I have been working with the Jetson Nano B01 for a few weeks now with a fresh SD image. I have followed a few tutorials (Jetson Hacks and Toptechboy.com) and I am not getting anywhere close to the frame rates they are getting. I followed the setups EXACTLY but the main difference is that my Nano is hooked up via the display port on a 30 inch monitor @2560x1600.
Is it fair to say that the rendering of the Ubuntu desktop at that resolution causing gstreamer to chug? JTOP shows spikes in GPU with code not running and roughly the same spikes show up when executing code.
I am just thinking I have a bad Nano . I have had all nighters trying to figure out what is different. I am not going to talk specific code because its code from from tutorials that obviously work well.
It depends on what opencv code you are running. You mentioned gstreamer, so is it a pipeline in opencv code with appsink? If you have videoconvert component in your pipeline, it is possible that the performance is bad because it is a pure cpu based converter.
Generally, opencv is using some X based API so the ubuntu desktop is indeed sharing the resources with it. However, this should not cause slow FPS unless your GPU is occupied something else.
If you suspect it is a defective nano, you could try other nano devices as well if you have extra ones.
I am sorry for not being clear. I am using code from Jetson hacks that clearly works really well. I have not changed anything. Its using hardware encoding.
I have tried everything. Yeah I never said Jetson hacks was official - that wasnt my point. My point was you can clearly see in his videos given his github code its running as expected. I was just curious about the monitor and you answered the question. Thanks.
No offense. But I was just hoping you could at least point out a link to which code you are referring from jetsonhacks or at least the video link with us. There are quite of codes over jetsonhacks github. It is better to align our status on the same page.
Maybe it is a general bug that we could try to reproduce on our devkit too. Your kind help may also benefit other forum users .

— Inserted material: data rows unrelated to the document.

-- ==== Sys2Proof/Machine/Dispatch.lean ====
section
/-! DEFINITION. One arm per command (30_encoding.md R85). -/

namespace Sys2Proof.Machine

def exec (i : Instr) (s : State) : Host.Outcome State Fault Refusal :=
  match i with
  | .muxInit => Sys2Proof.Machine.execMuxInit s
  | .muxBind slot id => Sys2Proof.Machine.execMuxBind slot id s
  | .muxSetinv slot => Sys2Proof.Machine.execMuxSetinv slot s
  | .muxTick => Sys2Proof.Machine.execMuxTick s
  | .muxQuery id => Sys2Proof.Machine.execMuxQuery id s
  | .muxReadbits n => Sys2Proof.Machine.execMuxReadbits n s
  | .muxDisable => Sys2Proof.Machine.execMuxDisable s
  | .dispInit => Sys2Proof.Machine.execDispInit s
  | .dispSetpal pal => Sys2Proof.Machine.execDispSetpal pal s
  | .dispCfgstatus h => Sys2Proof.Machine.execDispCfgstatus h s
  | .dispSubmitstatus img => Sys2Proof.Machine.execDispSubmitstatus img s
  | .dispSubmitframe img => Sys2Proof.Machine.execDispSubmitframe img s

end Sys2Proof.Machine
end

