/-- Every move of a well-formed command keeps the invariant. -/
theorem execMove {i : Instr} (hwf : i.wf s.env.params = true) (hm : ExecMove s i t) : Inv t := by
  cases hm with
  | initDone | bindUnbuilt | setinvUnbuilt | disableUnbuilt | tickOff | displayInitDone | displayUnbuilt | barDouble
  | statusNone | statusEmpty | frameDropped | flushNone => exact h
  | readbitsOff | busy | setpalSize | barInFlight | barTooTall => exact h.raise _ _
  | bind | setinv | query | readbitsUnbuilt => exact h.of_agree fun hf => hf
  | init => exact h.constructMux
  | tick _ he => exact (h.afterRead he 8).of_agree fun hf => hf
  | readbits n _ he => exact (h.afterRead he n).of_agree fun hf => hf
  | disable hc => exact h.disable hc
  | displayInit hc hp =>
    have hboot := h.ensureMux.enterBoot s.ensureMux_constructed (by simpa using hc) (by simpa using hp)
    rwa [State.ensureMux_dsp] at hboot
  | setpal => exact { h with }
  | bar bar hc hp _ _ hd hle => exact h.setBar bar hc hp hd hle
  | status img _ hp he => exact h.storeStatus hp ⟨hwf, he⟩
  | frameBpp | frameDim => exact h.raiseGuarded _ _
  | frame img hc hp _ hbpp hdims => exact h.latchFrame hc hp ⟨hbpp, hdims, hwf⟩
  | flush hc hp _ hl hd => exact h.flushStatus hc hp hl hd

/-! ## Steps of the sequencer -/

/-- The pulse on RST in BOOT, when the display's pins are still free. -/
theorem pulseRst (hp : s.dsp.phase = .boot) : Inv (s.pulse .rst) :=
  { h with displayPins := fun hx => by simp [h.bootUnconstructed hp, State.pulse] at hx }

/-- Bring-up writes every element of the display from a configuration record, and the main window into an empty QTRACE. -/
theorem bringUp (hp : s.dsp.phase = .boot) (code : IdCode) : Inv (s.bringUp code) := by
  have hm := h.displayOverScanner (.inr hp)
  have hq := h.traceEmpty (h.bootUnconstructed hp)
  have hrec : some s.xfer.record = some none := by rw [← h.traceSerial, hq]; rfl
  rw [State.bringUp_eq]
  exact
  { h with
    bufferForm := ⟨.nil, fun _ hx => nomatch hx⟩
    bufferSize := rfl
    displayOverScanner := fun _ => hm
    bootUnconstructed := nofun
    submittingConstructed := nofun
    guardInSequence := fun _ => rfl
    heightBound := le_rfl
    doubleFull := fun _ => rfl
    frameLatched := nofun
    statusKept := nofun
    statusPending := by rintro (hx | hx) <;> cases hx
    statusSent := nofun
    traceSerial := by rw [hq, hrec]; rfl
    displayPins := fun _ => ⟨rfl, rfl⟩
    traceEmpty := nofun
    windowCurrent := fun _ => by rw [hq]; rfl }

/-- Step SF_W1 with a status image waiting. -/
theorem mainToStatus {img : Image} {m : Memory} {r : SendRec} (hp : s.dsp.phase = .sfW1) (hb : s.xfer.busy = false)
    (hw : s.dsp.screenBuf.write 0 (s.env.params.imgBytes img.w.toNat img.h.toNat) img.data = .ok m)
    (hl : s.dsp.lastStatus.isSome = true) (hd : s.dsp.doubleSize = false) :
    Inv { s with
      dsp := { s.dsp with newPalette := false, screenBuf := m, cur := none, phase := .sfW2 }
      xfer := ⟨true, some r⟩
      qtrace := s.qtrace ++ [.send r] } := by
  obtain ⟨hc, hm⟩ := h.constructed_of_submitting hp rfl
  exact
  { h with
    bufferForm := Memory.write_wf h.bufferForm hw
    bufferSize := (Memory.write_size hw).trans h.bufferSize
    displayOverScanner := fun _ => hm
    bootUnconstructed := nofun
    submittingConstructed := fun _ => hc
    guardInSequence := fun hf => (h.guardInSequence hf).trans (by rw [hp]; rfl)
    frameLatched := nofun
    statusPending := fun _ => ⟨hl, hd⟩
    statusSent := nofun
    recordInFlight := rfl
    traceSerial := traceTransfer_append_send (h.trace_closed hb) r
    traceEmpty := fun hx => by simp [hc] at hx
    windowCurrent := fun _ => by
      rw [panelWindow_append_send, if_neg nofun]
      exact h.window_main hc (by simp [hp]) }

/-- Step SF_W1 with nothing more to send. -/
theorem mainToEnd {img : Image} {m : Memory} {r : SendRec} (hp : s.dsp.phase = .sfW1) (hb : s.xfer.busy = false)
    (hw : s.dsp.screenBuf.write 0 (s.env.params.imgBytes img.w.toNat img.h.toNat) img.data = .ok m) :
    Inv { s with
      dsp := { s.dsp with newPalette := false, screenBuf := m, cur := none, phase := .idle, inUpdate := false }
      xfer := ⟨true, some r⟩
      qtrace := s.qtrace ++ [.send r] } := by
  obtain ⟨hc, hm⟩ := h.constructed_of_submitting hp rfl
  exact
  { h with
    bufferForm := Memory.write_wf h.bufferForm hw
    bufferSize := (Memory.write_size hw).trans h.bufferSize
    displayOverScanner := fun _ => hm
    bootUnconstructed := nofun
    submittingConstructed := nofun
    guardInSequence := fun _ => rfl
    frameLatched := nofun
    statusPending := by rintro (hx | hx) <;> cases hx
    statusSent := nofun
    recordInFlight := rfl
    traceSerial := traceTransfer_append_send (h.trace_closed hb) r
    traceEmpty := fun hx => by simp [hc] at hx
    windowCurrent := fun _ => by
      rw [panelWindow_append_send, if_neg nofun]
      exact h.window_main hc (by simp [hp]) }

/-- Step SF_W2 with a status image that fits. -/
theorem sendStatus {img : Image} {m : Memory} {r : SendRec} (hp : s.dsp.phase = .sfW2) (hb : s.xfer.busy = false)
    (hl : s.dsp.lastStatus = some img) (hbpp : img.bpp = 4) (hdims : s.dsp.statusDims img = true)
    (hw : s.dsp.screenBuf.write 0 (s.env.params.imgBytes img.w.toNat img.h.toNat) img.data = .ok m) :
    Inv { s with
      dsp := { s.dsp with screenBuf := m, phase := .sfW3 }
      xfer := ⟨true, some r⟩
      qtrace := s.qtrace ++ [.setWindow s.dsp.statusWindow, .send r] } := by
  obtain ⟨hc, hm⟩ := h.constructed_of_submitting hp rfl
  exact
  { h with
    bufferForm := Memory.write_wf h.bufferForm hw
    bufferSize := (Memory.write_size hw).trans h.bufferSize
    displayOverScanner := fun _ => hm
    bootUnconstructed := nofun
    submittingConstructed := fun _ => hc
    guardInSequence := fun hf => (h.guardInSequence hf).trans (by rw [hp]; rfl)
    frameLatched := nofun
    statusPending := fun _ => h.statusPending (.inl hp)
    statusSent := fun _ i hi => by
      obtain rfl : img = i := Option.some.inj (hl.symm.trans hi)
      exact ⟨hbpp, hdims⟩
    recordInFlight := rfl
    traceSerial := traceTransfer_append_setWindow_send (h.trace_closed hb) _ r
    traceEmpty := fun hx => by simp [hc] at hx
    windowCurrent := fun _ => by rw [panelWindow_append_setWindow_send, if_pos rfl]; rfl }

I have been messing with that string in all sorts of variations over the past couple of weeks with no luck. Keep in mind, I am hobbyist and not a professional and I am finding the Nano is just not cut out for simple face detection development. Maybe it will be fine when its in a headless configuration with no opencv window created. I should try that next.
If I increase the frame rate in that string, the delay gets worse. Obviously there is a buffer de-sync going on, but I just cannot figure out why I simply cannot reproduce their results.
You could run similar usecase from our gstreamer user guide first.
You could firstly try to use some mp4 file with below command to render it on monitor. This pipeline can prove whether this is due to gpu or not. Only xvimagesink in below pipeline is using the GPU. Other components are all going through other hardwares.
This issue is more related to darknet and face recognition. If your opencv code is able to run in smooth when face recognition is disabled (pure rendering), then you might refer to that thread.
Yes, when I disable face recognition, frame rates come back to normal. I completely understand that machine vision eats up CPU/GPU, but it shouldnt be running at 1-3fps.